-- Dataset extract follows --
-- ==== Sys2Proof/Machine/Capacity.lean ====
section
/-! DEFINITION. The capacity functions (R110 to R113, R119), in exact arithmetic on naturals (R118), and the four capacity
commands (R114 to R117). -/

namespace Sys2Proof.Machine

/-- R110. -/
def encodedLength (n : Nat) : Nat := (n * 8 + 4) / 5

/-- R111. -/
def decodedLength (n : Nat) : Nat := n

/-- R112. -/
def encodedCheckLength (n : Nat) : Nat := 1 + encodedLength (n + 4)

/-- R113. -/
def decodedCheckLength (n : Nat) : Nat := n

/-- ENCLEN (R114). -/
def execEnclen (s : State) : Host.Outcome State Fault Refusal :=
  .next (finishWith (encodedLength s.inputLen) 0 (beginCommand s))

/-- DECLEN (R115). -/
def execDeclen (s : State) : Host.Outcome State Fault Refusal :=
  .next (finishWith (decodedLength s.inputLen) 0 (beginCommand s))

/-- ENCCHKLEN (R116). -/
def execEncchklen (s : State) : Host.Outcome State Fault Refusal :=
  .next (finishWith (encodedCheckLength s.inputLen) 0 (beginCommand s))

/-- DECCHKLEN (R117). -/
def execDecchklen (s : State) : Host.Outcome State Fault Refusal :=
  .next (finishWith (decodedCheckLength s.inputLen) 0 (beginCommand s))

end Sys2Proof.Machine
end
-- Dataset extract concluded --
How many lines of the data above include the word "finishWith"? Only that number should be returned.

Answer to this problem = 4